Sixty-six women died in 2020 due to abortion-related complications, the Ghana Health Service (GHS) has revealed. More than 54,000 cases of abortion, out of which 25,866 cases were classified as spontaneous abortions were recorded in the country’s health facilities in 2020.
Data from the GHS shows that the number of abortions procured in the same facilities in 2019 were 56,574, a reduction of 2,171 cases in the figures recorded last two years.
Spontaneous abortion also referred to as miscarriage is the loss of a fetus before the 20th week of pregnancy.
Similarly, 12,272 Medical abortions; the termination of a pregnancy with a pill within the first 10 weeks of pregnancy by a medical professional or an individual was recorded in 2020 as compared to 10, 834 cases recorded last year.
Additionally, in 2020, 11, 983 elective abortions; a planned procedure either done with medicine or surgery were recorded.
The Safe Motherhood Programme Manager at the GHS, Dr Chris Opoku Fofie said more spontaneous abortions were recorded because most pregnant women reported unsuccessful medical abortions as miscarriages in the hospital.
He told the Ghana News Agency (GNA) in an interview that medical abortions are gradually taking over surgical abortions in Ghana as abortion pills available for purchase in pharmacies.
“With medical abortions gaining popularity, people are no longer going for medical assistance, counseling, and they don’t avail themselves for family planning either,” he said.
Dr Fofie called for a national discourse on safe abortion practices to get rid of quack abortion doctors and reduce the extortion of exorbitant abortion fees by some medical doctors.
He said Ghana’s laws and regulation on family planning were obsolete and called for ways to regulate medical abortion practices to make it safer for women who require abortion services.
“We have an abortion law which doesn’t seem to respond to the immediate challenges and needs of the sexually active women in Ghana now, hence the need for an update to ensure that abortion is safe for all,” he said.

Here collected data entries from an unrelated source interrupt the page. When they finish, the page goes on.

-- ==== Sys2Proof/Tests/Slice0.lean ====
section
/-! SUPPORT. Tests: ill-formed terms are refused, worked examples of the spec, one step on small states, and for every obligation
states and operands that meet the hypotheses of each of its clauses. -/
namespace Sys2Proof.Tests
open Sys2Proof Sys2Proof.Machine

/-! ### Test states -/

/-- A state with nothing waiting and the device of reset changed step by step. -/
def mks (fs : List (Dev → Dev)) : State := { State.reset with dev := fs.foldl (fun d f => f d) Dev.reset }

def inSt (p : PwrState) (d : Dev) : Dev := { d with pwr := { d.pwr with state := p } }
def atPt (t : Nat) (d : Dev) : Dev := { d with pt := t }
def pw (f : Pwr → Pwr) (d : Dev) : Dev := { d with pwr := f d.pwr }
def lk (k : Nat) (l : Link) (d : Dev) : Dev := updLink k (fun _ => l) d
def ch (k n : Nat) (c : Chan) (d : Dev) : Dev := updChan k n (fun _ => c) d
def en (f : Engine → Engine) (d : Dev) : Dev := { d with eng := f d.eng }
def sx (f : Sox → Sox) (d : Dev) : Dev := { d with sox := f d.sox }
def td (f : Tandem → Tandem) (d : Dev) : Dev := { d with tdm := f d.tdm }
def lg (f : Logbook → Logbook) (d : Dev) : Dev := { d with log := f d.log }
def hl (f : Health → Health) (d : Dev) : Dev := { d with health := f d.health }
def cn (c : Nat) (x : CanCtl) (d : Dev) : Dev := updCan c (fun _ => x) d
def lp (k l : Nat) (x : Loop) (d : Dev) : Dev := updLoop k l (fun _ => x) d
def pr (k p : Nat) (x : Pair) (d : Dev) : Dev := updPair k p (fun _ => x) d
/-- Ring i is RUNNING in a class and instance with descriptors in flight. -/
def rg (i cls inst : Nat) (xs : List InDesc) (d : Dev) : Dev :=
  d |> setRingState i .running |> setF (F.HIF_RING_CFG.CLASS i) cls |> setF (F.HIF_RING_CFG.INSTANCE i) inst |>
    updRing i (fun _ => { head := xs.length, issued := xs.length, tail := xs.length, inflight := xs })
/-- A descriptor with index 0 that may start. -/
def ds (op : Nat) (param : List Byte) : InDesc := { index := 0, opcode := op, param := param ++ List.replicate (35 - param.length) 0 }
/-- A loop block that is loaded with MODE 1 on a loop. -/
def loaded (k l : Nat) (b : LoopBlock) (d : Dev) : Dev :=
  setF (F.CTL_LOOP_STATUS.MODE k l) 1 (updLoop k l (fun _ => { block := some b }) d)
def pn (f : Pins → Pins) (d : Dev) : Dev := { d with pins := f d.pins }
def hi (cls i : Nat) (x : Inst) (d : Dev) : Dev := updInst cls i (fun _ => x) d
def hs (f : HostIf → HostIf) (d : Dev) : Dev := { d with host := f d.host }
def tm (f : TimeUnit → TimeUnit) (d : Dev) : Dev := { d with time := f d.time }
def px (f : Pcie → Pcie) (d : Dev) : Dev := { d with pcie := f d.pcie }
/-- A table of one segment and one outlet with one point that passes every check of a commit. -/
def goodTable : List Host.Cell :=
  let m := memWriteBytes (memWriteBytes (memWriteBytes (memWriteBytes [] 0 (leBytes 4 0x594E5431)) 8 [1, 0, 1, 0, 1]) 264 [1]) 1288 [1]
  memWriteBytes m 60 (leBytes 4 (crc32c (stageBytes m 0 60 ++ stageBytes m 256 64 ++ stageBytes m 1280 32 ++ stageBytes m 66816 8)))
/-- A header that the private key 1 signed with the nonce 1, in key slot 0. -/
def signed (kind : Nat) (body : List Byte) : List Byte :=
  let h := leBytes 4 0x594E4931 ++ [BitVec.ofNat 8 kind, 0, 0, 0] ++ leBytes 4 body.length ++ [0, 0, 0, 0] ++ sha256 body
  h ++ beBytes 32 p256G.1 ++ beBytes 32 ((beVal (sha256 h) + p256G.1) % p256N) ++ beBytes 32 p256G.1 ++ beBytes 32 p256G.2 ++
    List.replicate 80 0 ++ body
/-- Three images without a body and a manifest of one entry, each signed. -/
def signedSet : List Byte := signed 1 [] ++ signed 2 [] ++ signed 3 [] ++ signed 4 ([1, 0, 0, 0] ++ List.replicate 12 0)
/-- The fuses hold the hash of the key. -/
def fused (d : Dev) : Dev := { d with chip := { d.chip with keyHashes := [sha256 (beBytes 32 p256G.1 ++ beBytes 32 p256G.2)] } }
def setX : ImageSet :=
  { images := [⟨1, 0, 0, 0, 0, true, true, true⟩, ⟨2, 0, 0, 0, 0, true, true, true⟩, ⟨3, 0, 0, 0, 0, true, true, true⟩, ⟨4, 0, 16, 0, 0, true, true, true⟩]
    manifest := [⟨0, 0, 0, 0, 0⟩] }
/-- A set of bytes, staged for FW_COMMIT. -/
def fwState (bs : List Byte) : State :=
  { mks [fused, rg 31 11 0 [ds 0xB2 []], fun d => { d with host := { d.host with fwOpen := true, fwLength := bs.length } }] with
    mem := { fwSet := memWriteBytes [] 0 bs } }
/-- A frame of a class from one section-bus address to another. -/
def frm (cls src dest spec : Nat) (payload : List Byte) : CanFrame :=
  soxFrame cls dest spec 3 payload { Dev.reset with chip := { strapAddr := src } }
/-- CAN-B on the bus, and the device at section-bus address 9. -/
def sbus (d : Dev) : Dev :=
  { d with chip := { strapAddr := 9 } } |> setF (F.CAN_CFG.EN 1) 1 |> setF (F.CAN_CFG.FD_EN 1) 1 |> setF (F.CAN_CFG.HALT 1) 0 |> cn 1 { joined := true }
def role (r : RoleRec) (d : Dev) : Dev := { d with sox := { d.sox with role := r } }
def tst (v : Nat) (d : Dev) : Dev := setF F.TDM_STATUS.STATE v d
/-- A word at a protection crossing changed. -/
def ec (u : Upset) (d : Dev) : Dev := { d with ecc := u :: d.ecc }
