/-- A unit's reset instant as producer: its open packets turn bad (R132), and what it has not begun to write of them is not written; its port's markers
stay. -/
def sluProdReset (u : Nat) (d : Dev) : Dev :=
  foldSt (d.slu.s.map (·.1)) (fun n d =>
    if sluProducer n = u then sluMod n (fun s => { s with wait := if n < 140 then [] else s.wait.filter isMarker }) (sluBad n d) else d) d

/-- The requests of Sluice `n` that wait under back-pressure, at its port or with its producing unit (R39). -/
def sluWaiting (s : Sluice) : List (Nat × Nat × Nat) :=
  s.wait.filterMap (fun p => match p with | w :: _ => if w.first then some (wordKey w) else none | [] => none) ++ s.held

/-- A unit's reset instant as consumer of Sluice `n` (R132): the packet it had started goes as by DROP, the packets it accepted and has not served are
discarded, and every request that waits under back-pressure gets its absent reply. Answers the discarded packets' streams, Ledger indices and stages. -/
def sluConsReset (n : Nat) (d : Dev) : List (Nat × Nat × Nat) × Dev :=
  let s := slu n d
  let ls := startedKey s ++ (s.words.filter (·.first)).map wordKey
  let ws := if (replyOf n).isSome then sluWaiting s else []
  let d := sluDrop n d
  let s := slu n d
  let s' := { sluEmpty s with opened := s.opened && !waitOpen s, openN := s.openN, absorb := s.opened && !waitOpen s, answer := s.absorb && s.answer,
                              resetT := s.resetT,
                              wait := if (replyOf n).isSome then [] else (waitEnd s).wait }
  (ls, foldSt ws (putAbsent n) (sluSet n s' d))

/-- A unit's reset instant as consumer of each of its Sluices but those named: what it accepted and has not served goes, and marks its records (R132).
 [log entry 32 DEDUCED] -/
def sluConsAll (u : Nat) (but : List Nat) (d : Dev) : Dev :=
  foldSt ((d.slu.s.map (·.1)).filter fun n => sluConsumer n == u && !but.contains n) (fun n d =>
    let (ls, d) := sluConsReset n d
    foldSt ls (fun (_, l, g) d => sluLost n l g d) d) d

end Sys2Proof.Machine
end

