/-- Try the append core c waits on (R240, R292): whole or nothing. `remote`: the peers' pages granted to it; `errs`: memory errors its source meets,
address and kind (R243, 14 R298). -/
def appendTry (c id addr n : Nat) (remote errs : List (Nat × Nat)) (d : Dev) : Dev :=
  let e := sessDir id d
  match (if e.rows = 0 then none else rowMiss c e (e.rows - 1) d) with
  | some p => tabFetch c p d
  | none =>
    let d := foldSt (errs.filter fun x => decide (addr ≤ x.1) && decide (x.1 < addr + n * e.rowb)) (fun x d => coreMemErr c x.2 x.1 d) d
    let rows := sappRows c addr n e.rowb d
    let held := d.hbm.pages
    match sessGrow n c remote e d with
    | none => appendFail c d
    | some (e', d') =>
      if (List.range n).any (fun i => (rowParts c e' (e.rows + i) d').any fun p => match p with | .lost _ => true | _ => false) then appendFail c d
      else
        let d := foldSt ((List.range n).zip rows) (fun (i, r) d => sappRow c e' (e.rows + i) r d) d'
        if d.jetty.memreq.any (fun q => q.write && q.basin == c) then
          let took := (d.hbm.pages.map (·.1)).filter fun p => !held.any (·.1 == p)
          coreMod c (fun k => { k with wait := .sent id n e'.rows e'.first e'.last took }) d
        else waitDone c 0 (sessDirPut id e' d)

/-- Every MEM write of the append has been acknowledged: ROWS advances. -/
def appendEnd (c id rows first last : Nat) (d : Dev) : Dev :=
  waitDone c 0 (sessDirPut id { sessDir id d with rows := rows, first := first, last := last } d)

/-- The packet a held word belongs to has turned bad: by the stall bound, or by a reset of its Sluice (R262; 06 R119, R126). -/
def slwrLost (n : Nat) (first : Bool) (d : Dev) : Bool := let s := slu n d; !first && (if s.opened then s.absorb && s.turned else !s.absorb)

/-- The held word is not written, and the program's later words for its packet are discarded up to the next FIRST (R262). -/
def slwrRewound (c i n : Nat) (d : Dev) : Dev :=
  let d := sluMod n (fun s => { s with opened := false, absorb := false, answer := false, turned := false, openN := 0 }) d
  waitDone c 2 (coreMod c (fun k => { k with discard := k.discard ||| 2 ^ i }) d)

/-- The operation core c waits on completes, if it can (R293). `errs`: memory errors the source of an append meets. -/
def queueOpComplete (c : Nat) (remote errs : List (Nat × Nat)) (d : Dev) : Dev :=
  if !coreServes c d then d
  else
    let d := tilesDone c d
    let k := core c d
    match k.wait with
    | .none => replyFlush c d
    | .open' h src grp a b lay ncol _ => openTry c h src grp a b lay ncol d
    | .write i data first last valid bad =>
      let n := idxSluice c i
      if slwrLost n first d then slwrRewound c i n d
      else (match slwrTry n data first last valid bad d with | some d => waitDone c 0 d | none => d)
    | .wait i _ => if sluVisible (idxSluice c i) d then waitDone c 0 d else d
    | .append id addr n => appendTry c id addr n remote errs d
    | .free id init => (match freeMiss c id d with | some p => tabFetch c p d | none => waitDone c 0 (sessEndNow c id init d))
    | .sent id _ rows first last _ => if d.jetty.memreq.any (fun q => q.write && q.basin == c) then d else appendEnd c id rows first last d
    | .read v seg g i =>
      (match sluRead (idxSluice c i) d with
       | (some x, d) => waitDone c (if x.abort then 3 else 0) (coreMod c (slrdDone v seg g x) d)
       | (none, d) => d)
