-- ==== Sys2Proof/Machine/FerryOps.lean ====
section
/-!
DEFINITION. Machine/FerryOps.lean: the Ferry ring (16 R360 to R366): tokens, blocks, their order, hold and misses, ring opens, and the carriage
of mirror packets.
-/
namespace Sys2Proof.Machine

def ferryMod (f : Ferry → Ferry) (d : Dev) : Dev := { d with ferry := f d.ferry }

/-- A FERRY packet of class 3 (Table 16-6). -/
structure FPkt where
  type   : Nat
  ring   : Nat
  slot   : Nat
  block  : Nat
  nblock : Nat
  rev    : Nat
  seq    : Nat
  len    : Nat
  src    : Nat
  data   : List Byte
  deriving DecidableEq, Repr

def fpktOf (b : List Byte) : FPkt :=
  { type := fieldLe b 12 1, ring := fieldLe b 13 1, slot := fieldLe b 14 2, block := fieldLe b 16 4, nblock := fieldLe b 20 4, rev := fieldLe b 24 4,
    seq := fieldLe b 28 4, len := fieldLe b 32 4, src := fieldLe b 36 2, data := b.drop 64 }

def fpktBytes (p : FPkt) : List Byte :=
  (headWord 0 0 false false 0 noLidx).take 12
    ++ padTo 52 (toLe 1 p.type ++ toLe 1 p.ring ++ toLe 2 p.slot ++ toLe 4 p.block ++ toLe 4 p.nblock ++ toLe 4 p.rev ++ toLe 4 p.seq ++ toLe 4 p.len
        ++ toLe 2 p.src) ++ p.data

/-- The Ferry serves. -/
def ferryServes (d : Dev) : Bool := userves 96 d

/-- `a` is older than `b`, modulo 2^32. -/
def revOlder (a b : Nat) : Bool := let k := (b + 2 ^ 32 - a % 2 ^ 32) % 2 ^ 32; decide (0 < k) && decide (k < 2 ^ 31)

/-- Send a packet to NEXT. -/
def ferrySend (p : FPkt) (d : Dev) : Dev :=
  let f := d.ferry
  let p := { p with seq := f.seqOut, src := f.index, ring := f.ring }
  jettySend (jpkt f.next d.jetty.node 1 3 (fpktBytes p)) (ferryMod (fun f => { f with seqOut := (f.seqOut + 1) % 2 ^ 32 }) d)

/-! ### Local group streams (R362, R364) -/

/-- Open streams on ring slot s: their keys. -/
def ferryStreams (s : Nat) (d : Dev) : List Nat := (d.gstr.filter fun (_, g) => g.st.src == .ferry s).map (·.1)

/-- Put bytes of block `i` into the skew buffer of stream g, missing ones before it as poison (R363). -/
def ferryPut (g i : Nat) (data : List Byte) (bad : Bool) (d : Dev) : Dev :=
  match gstrGet g d with
  | none => d
  | some gs =>
    let cut := fun (k : Nat) => min 4096 (gs.st.len - 4096 * k)
    let lost := (List.range (i - gs.next)).map fun k => ({ idx := gs.next + k, data := List.replicate (cut (gs.next + k)) 0, bad := true, took := 0 } : GBlock)
    let b : GBlock := { idx := i, data := padTo (cut i) data, bad := bad, took := 0 }
    groupRun g (gstrPut g (some { gs with next := i + 1, held := gs.held ++ lost ++ [b] }) d)

/-- Whether stream g still waits for block `i` of its slot. -/
def ferryWants (g i : Nat) (d : Dev) : Bool := match gstrGet g d with | none => false | some gs => decide (gs.next ≤ i) && decide (4096 * i < gs.st.len)

/-- Whether it has room for it. -/
def ferryRoom (g : Nat) (d : Dev) : Bool := match gstrGet g d with | none => true | some gs => decide (gs.held.length < 32)

/-- Place a block where it is wanted and there is room. -/
def ferryPlace (b : FBlock) (d : Dev) : Dev :=
  foldSt (ferryStreams b.slot d) (fun g d => if ferryWants g b.block d && ferryRoom g d then ferryPut g b.block b.data false d else d) d

/-- Every local stream open on its slot has the block. -/
def ferryPlaced (b : FBlock) (d : Dev) : Bool := (ferryStreams b.slot d).all fun g => !ferryWants g b.block d

/-- A member did not take a block: its pass reads poison (R362). -/
def ferryMiss (d : Dev) : Dev := raise 96 0 d
def ferryMissOn (b : FBlock) (d : Dev) : Dev :=
  foldSt (ferryStreams b.slot d) (fun g d => if ferryWants g b.block d then ferryMiss (ferryPut g b.block [] true d) else d) d

/-- Block 0 of ring slot s arrives: waiting opens join it, or raise STREAM where the lengths differ (R364). [log entry 42 DEDUCED] -/
def ferryOpens (s len : Nat) (d : Dev) : Dev :=
  foldSt (List.range (nBasin d.fuse.variant)) (fun c d =>
    match (core c d).wait with
    | .open' h 1 grp a b _ _ _ =>
      let k := core c d
      if b ≠ s ∨ !coreServes c d then d
      else if fieldLe (strmEntry (runSlot k) a) 8 4 ≠ len then longExc c 7 7 a k.waitAt d
      else if 2 ≤ handlesOpen k then d
      else
        let g := match groupOf c grp d with | some g => g | none => 8 + c
        openGroup c h (strmOf (runSlot k) a (.ferry s) (some g) false) d
    | _ => d) d

/-- A block is in hand here: received, or this stop's own. -/
def ferryTake (p : FPkt) (mine : Bool) (d : Dev) : Dev :=
  let b : FBlock := { slot := p.slot, block := p.block, nblock := p.nblock, rev := p.rev, len := p.len, data := p.data, at' := now d, mine := mine }
  let d := if p.block = 0 then ferryOpens p.slot p.len d else d
  ferryPlace b (ferryMod (fun f => { f with inHand := f.inHand ++ [b] }) d)

/-! ### The token (R361) -/

/-- Entry and first block of every owned slot, in ascending slot number. -/
def ferryOwned (d : Dev) : List (Nat × Nat) :=
  ((List.range 4096).flatMap fun s => (d.ferry.own.filter fun (_, o) => o.valid && o.slot == s).map fun (k, _) => (k, 0))

/-- One owned block at a time is put in hand; one whose bytes are poisoned is lost (06 R118). After the last the token goes to NEXT. `n`: fuel. -/
def ferryInject : Nat → Dev → Dev
  | 0, d => d
  | n + 1, d =>
    let f := d.ferry
    if !f.token || f.inHand.any (·.mine) then d
    else match f.toSend with
      | [] => ferrySend { type := 1, ring := f.ring, slot := 0, block := 0, nblock := 0, rev := f.rev, seq := 0, len := 0, src := 0, data := [] }
                (ferryMod (fun f => { f with token := false }) d)
      | (k, i) :: rest =>
        let o := tabGet (fun _ => ({} : FOwn)) f.own k
        let nb := (o.len + 4095) / 4096
        let d := ferryMod (fun f => { f with toSend := if i + 1 < nb then (k, i + 1) :: rest else rest }) d
        let (bs, bad) := bytesOf (hbmRun (o.addr + 4096 * i) (min 4096 (o.len - 4096 * i)) d)
        let p : FPkt := { type := 0, ring := f.ring, slot := o.slot, block := i, nblock := nb, rev := f.rev, seq := 0, len := o.len, src := 0,
                          data := padTo 4096 bs }
        if bad then ferryInject n (ferryMod (fun f => { f with seqOut := (f.seqOut + 1) % 2 ^ 32 }) d)
        else ferryTake p true d

/-- Inject on, through every owned block. -/
def ferryInject' (d : Dev) : Dev := ferryInject (4096 * d.ferry.own.length + 2) d

/-- The token is here for revolution `rev`. -/
def ferryHold (rev : Nat) (d : Dev) : Dev :=
  let own := if d.ferry.run then ferryOwned d else []
  ferryInject' (ferryMod (fun f => { f with token := true, rev := rev, toSend := own }) d)

/-- A revolution has been seen to begin: the length of the one before, where there was one (R364, R368). [log entry 49 DEDUCED] -/
def ferryTurn (d : Dev) : Dev :=
  let f := d.ferry
  let n := now d - f.revAt
  let d := ferryMod (fun f => { f with revlast := if f.seen then BitVec.ofNat 32 (min n (2 ^ 32 - 1)) else f.revlast, revAt := now d, seen := true }) d
  if f.seen && decide (f.revb.toNat < n) then raise 96 2 d else d

/-- A token arrives in order. -/
def ferryToken (p : FPkt) (d : Dev) : Dev :=
  if revOlder p.rev d.ferry.rev then raise 96 3 d
  else
    let d := ferryTurn d
    if d.ferry.index = 0 then ferryHold ((p.rev + 1) % 2 ^ 32) d else ferryHold p.rev d

/-- A block arrives in order. -/
def ferryBlock (p : FPkt) (d : Dev) : Dev := if revOlder p.rev d.ferry.rev then raise 96 3 d else ferryTake p false d

/-! ### Order (R363) -/

def ferryServe (p : FPkt) (d : Dev) : Dev :=
  let d := ferryMod (fun f => { f with heard := now d }) d
  if p.type = 1 then ferryToken p d else ferryBlock p d

/-- How far a packet is ahead of the next expected of its predecessor. -/
def ferryAhead (p : FPkt) (d : Dev) : Nat := (p.seq + 2 ^ 32 - tabGet (fun _ => 0) d.ferry.exp p.src) % 2 ^ 32

/-- The packet that waits, and as its predecessor's next one. -/
def ferryNextOf (src : Nat) (d : Dev) : Option FWait :=
  d.ferry.waits.find? fun w => w.src == src && w.seq == tabGet (fun _ => 0) d.ferry.exp src

def fwaitOf (p : FPkt) : FWait :=
  { src := p.src, seq := p.seq, tok := p.type == 1, rev := p.rev,
    blk := { slot := p.slot, block := p.block, nblock := p.nblock, rev := p.rev, len := p.len, data := p.data, at' := 0, mine := false } }

def fpktOfWait (w : FWait) : FPkt :=
  { type := b2n w.tok, ring := 0, slot := w.blk.slot, block := w.blk.block, nblock := w.blk.nblock, rev := w.rev, seq := w.seq, len := w.blk.len,
    src := w.src, data := w.blk.data }

/-- Deliver what is in order now. -/
def ferryRun : Nat → Nat → Dev → Dev
  | 0, _, d => d
  | n + 1, src, d =>
    match ferryNextOf src d with
    | none => d
    | some w =>
      let d := ferryMod (fun f => { f with waits := f.waits.erase w, exp := tabSet (fun _ => 0) f.exp src ((w.seq + 1) % 2 ^ 32) }) d
      ferryRun n src (ferryServe (fpktOfWait w) d)

/-- 64 later packets have arrived before a gap is filled: each block of it is lost, a miss, and the least of them is the next. [log entry 49 DEDUCED] -/
def ferryGap (src : Nat) (d : Dev) : Dev :=
  let ws := d.ferry.waits.filter fun w => w.src == src
  if ws.length < 64 then d
  else
    let e := tabGet (fun _ => 0) d.ferry.exp src
    let least := ws.foldl (fun m w => min m ((w.seq + 2 ^ 32 - e) % 2 ^ 32)) (2 ^ 32)
    ferryRun 65 src (raiseN 96 0 least (ferryMod (fun f => { f with exp := tabSet (fun _ => 0) f.exp src ((e + least) % 2 ^ 32) }) d))

/-- A FERRY packet of class block or token (TYPE 0 or 1) reaches this stop. One behind those served, whose gap has counted as lost, is not taken.
 [log entry 49 DEDUCED] -/
def ferryReceive (b : List Byte) (d : Dev) : Dev :=
  let p := fpktOf b
  if !uready 96 d then jettyGerr d
  else
    let w := fwaitOf p
    if decide (2 ^ 31 ≤ ferryAhead p d) || d.ferry.waits.any (fun x => x.src == w.src && x.seq == w.seq) then d
    else ferryGap p.src (ferryRun 65 p.src (ferryMod (fun f => { f with waits := f.waits ++ [w] }) d))

/-! ### Forwarding (R362) -/

/-- The blocks in hand are placed where they are wanted and there is room, in the order of their arrival. -/
def ferryPlaceAll (d : Dev) : Dev := foldSt d.ferry.inHand ferryPlace d

/-- The first block in hand that goes on: it is placed everywhere, or its hold has ended. [log entry 49 DEDUCED] -/
def ferryNext (d : Dev) : Option FBlock := d.ferry.inHand.find? fun b => ferryPlaced b d || due (b.at' + d.ferry.hold.toNat) d

/-- The first block in hand that may go on is forwarded. `absorb`: NEXT owns it. -/
def ferryForward (absorb : Bool) (d : Dev) : Dev :=
  if !ferryServes d then d
  else
    let d := ferryPlaceAll d
    match ferryNext d with
    | none => d
    | some b =>
        let d := if ferryPlaced b d then d else ferryMissOn b d
        let d := ferryMod (fun f => { f with inHand := f.inHand.erase b }) d
        let p : FPkt := { type := 0, ring := d.ferry.ring, slot := b.slot, block := b.block, nblock := b.nblock, rev := b.rev, seq := 0, len := b.len,
                          src := 0, data := padTo 4096 b.data }
        ferryInject' (if absorb then d else ferrySend p d)

/-- A block in hand is forwarded in the tick in which it has been placed everywhere, or in which its hold ends (R362; 02 R23). Whether NEXT
owns a block that came from another stop is a fact of the ring outside: a free value. [log entry 49 DEDUCED] -/
def ferryForwardDue (d : Dev) : Dev :=
  match ferryNext (ferryPlaceAll d) with
  | none => ferryForward false d
  | some b =>
    if !ferryServes d then d
    else if b.mine then ferryForward (d.ferry.nstop == 1) d
    else let (v, d) := draw d; ferryForward (v % 2 == 1) d

/-- An open whose block 0 has not come within FERRY_REVB (R364). -/
def ferryOpenTimeout (c : Nat) (d : Dev) : Dev :=
  match (core c d).wait with
  | .open' _ 1 _ _ _ _ _ since => if coreServes c d && due (since + d.ferry.revb.toNat) d then waitDone c 1 d else d
  | _ => d

/-- No token has returned to stop 0 for 2 × REVB, or nothing has arrived at another stop (R365). -/
def ferryBreak (d : Dev) : Dev :=
  let f := d.ferry
  if !f.run || !ferryServes d || f.token then d
  else if f.index = 0 then
    if due (f.revAt + 2 * f.revb.toNat) d then ferryHold ((f.rev + 1) % 2 ^ 32) (ferryMod (fun f => { f with revAt := now d, seen := true }) (raise 96 1 d)) else d
  else if due (f.heard + 2 * f.revb.toNat) d then raise 96 1 (ferryMod (fun f => { f with heard := now d }) d)
  else d

/-! ### Control (R368, R370) -/

/-- `start ferry`: RUN 1; stop 0 issues the first token. [log entry 49 DEDUCED] -/
def ferryStart (d : Dev) : Dev :=
  if d.ferry.run then d
  else
    let d := ferryMod (fun f => { f with run := true, heard := now d }) d
    if d.ferry.index = 0 ∧ ferryServes d then ferryHold ((d.ferry.rev + 1) % 2 ^ 32) (ferryMod (fun f => { f with revAt := now d, seen := true }) d) else d

/-- `stop ferry`: RUN 0; a token held is passed on. -/
def ferryStop (d : Dev) : Dev := ferryInject' (ferryMod (fun f => { f with run := false, toSend := [] }) d)

/-- FERRY_OWNk has bytes in the weight region. -/
def ferryOwnOk (o : FOwn) (d : Dev) : Bool :=
  !o.valid || (o.addr % 4096 == 0 && decide (1 ≤ o.len) && decide (o.len ≤ 16777216) && decide (o.addr + o.len ≤ sessBase d))

/-- The Ferry's reset instant: what it had in hand and the token are lost; its registers stay. -/
def ferryReset (d : Dev) : Dev := ferryMod (fun f => { f with token := false, seen := false, waits := [], inHand := [], toSend := [] }) d

/-! ### Mirror packets (R366, 18 R409) -/

def mirrorBytes (p : MirrorPkt) : List Byte :=
  (headWord 0 0 false false 0 p.lidx).take 12 ++ padTo 52 (toLe 1 2 ++ toLe 1 p.op ++ toLe 2 p.origin ++ toLe 4 p.mseq)
    ++ (match p.rcd with | some r => recBytes p.lidx r | none => [])

def mirrorOf (b : List Byte) : MirrorPkt :=
  { op := fieldLe b 13 1, origin := fieldLe b 14 2, mseq := fieldLe b 16 4, lidx := fieldLe b 8 4, rcd := if 192 ≤ b.length then some (recOf (slice b 64 128)) else none }

/-- What the Ledger has to send is written into Sluice 168, behind what stands there (R408, R409). [log entry 49 DEDUCED] -/
def mirrorWrite (d : Dev) : Dev :=
  if !userves 97 d then d
  else
    foldSt d.ledger.mout (fun p d => putMarker 168 { stream := 0, kind := 0, gen := ugen 97 d, lidx := p.lidx, body := (mirrorBytes p).drop 12 } d)
      { d with ledger := { d.ledger with mout := [] } }

/-- The Ferry takes the packets of Sluice 168 and sends them by the routing table: writes, retirements and fetch requests to the mirror peer, answers to the
Ledger whose record they name. `n`: fuel. [log entry 49 DEDUCED] -/
def mirrorCarry : Nat → Dev → Dev
  | 0, d => d
  | n + 1, d =>
    if !ferryServes d then d
    else match takePkt 168 d with
      | none => d
      | some (p, d) =>
        let m := mirrorOf ((headWord 0 0 false false p.gen p.lidx).take 12 ++ p.body)
        let own := m.op == 0 || m.op == 3 || m.op == 5
        mirrorCarry n (if p.aborted then d else jettySend (jpkt (if own then d.ledger.peer else m.origin) d.jetty.node 1 1 (pktBytes p)) d)

/-- Mirror packets move on: from the Ledger into Sluice 168, and from there to the links. -/
def mirrorFlush (d : Dev) : Dev := mirrorWrite (mirrorCarry (slu 168 d).words.length d)

/-- A MIRROR packet for this node goes to Sluice 167. -/
def mirrorDeliver (b : List Byte) (d : Dev) : Dev :=
  if !uready 96 d then jettyGerr d
  else sluPump 167 (sluQueue 167 { lidx := fieldLe b 8 4, body := b.drop 12 } d)

end Sys2Proof.Machine
end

Ghana’s law on abortion allows abortion only under a few conditions such as an incest pregnancy, impregnation of a female with mental illness, impregnated rape victim, or when health care workers determine that the baby, if born, will not be able to have a meaningful life, or if the pregnancy threatens the health or life of the mother.
The laws of Ghana do not allow a healthy mother with a healthy pregnancy to get an abortion with the sole reason of not wanting the pregnancy.
The inexplicit nature of the law on abortion allows many citizens to draw a conclusion that abortion is illegal in Ghana.
Dr Fofie added that the popularity of medical abortions had however reduced the level of abortion complications and situations where women seek an unsafe abortion, leading to increased unwarranted maternal deaths and morbidities.
Abortion is a procedure to end a pregnancy; it uses medicine or surgery to remove the embryo or fetus and placenta from the uterus, a procedure either done by an individual or a licensed health care professional.
In Ghana, the cost of safe abortions differ by the methods used. The price of medical abortion pills ranges from GHS50 – GHS150.
The costs of elective abortion in a medical facility can range between GHS260 and GHS500.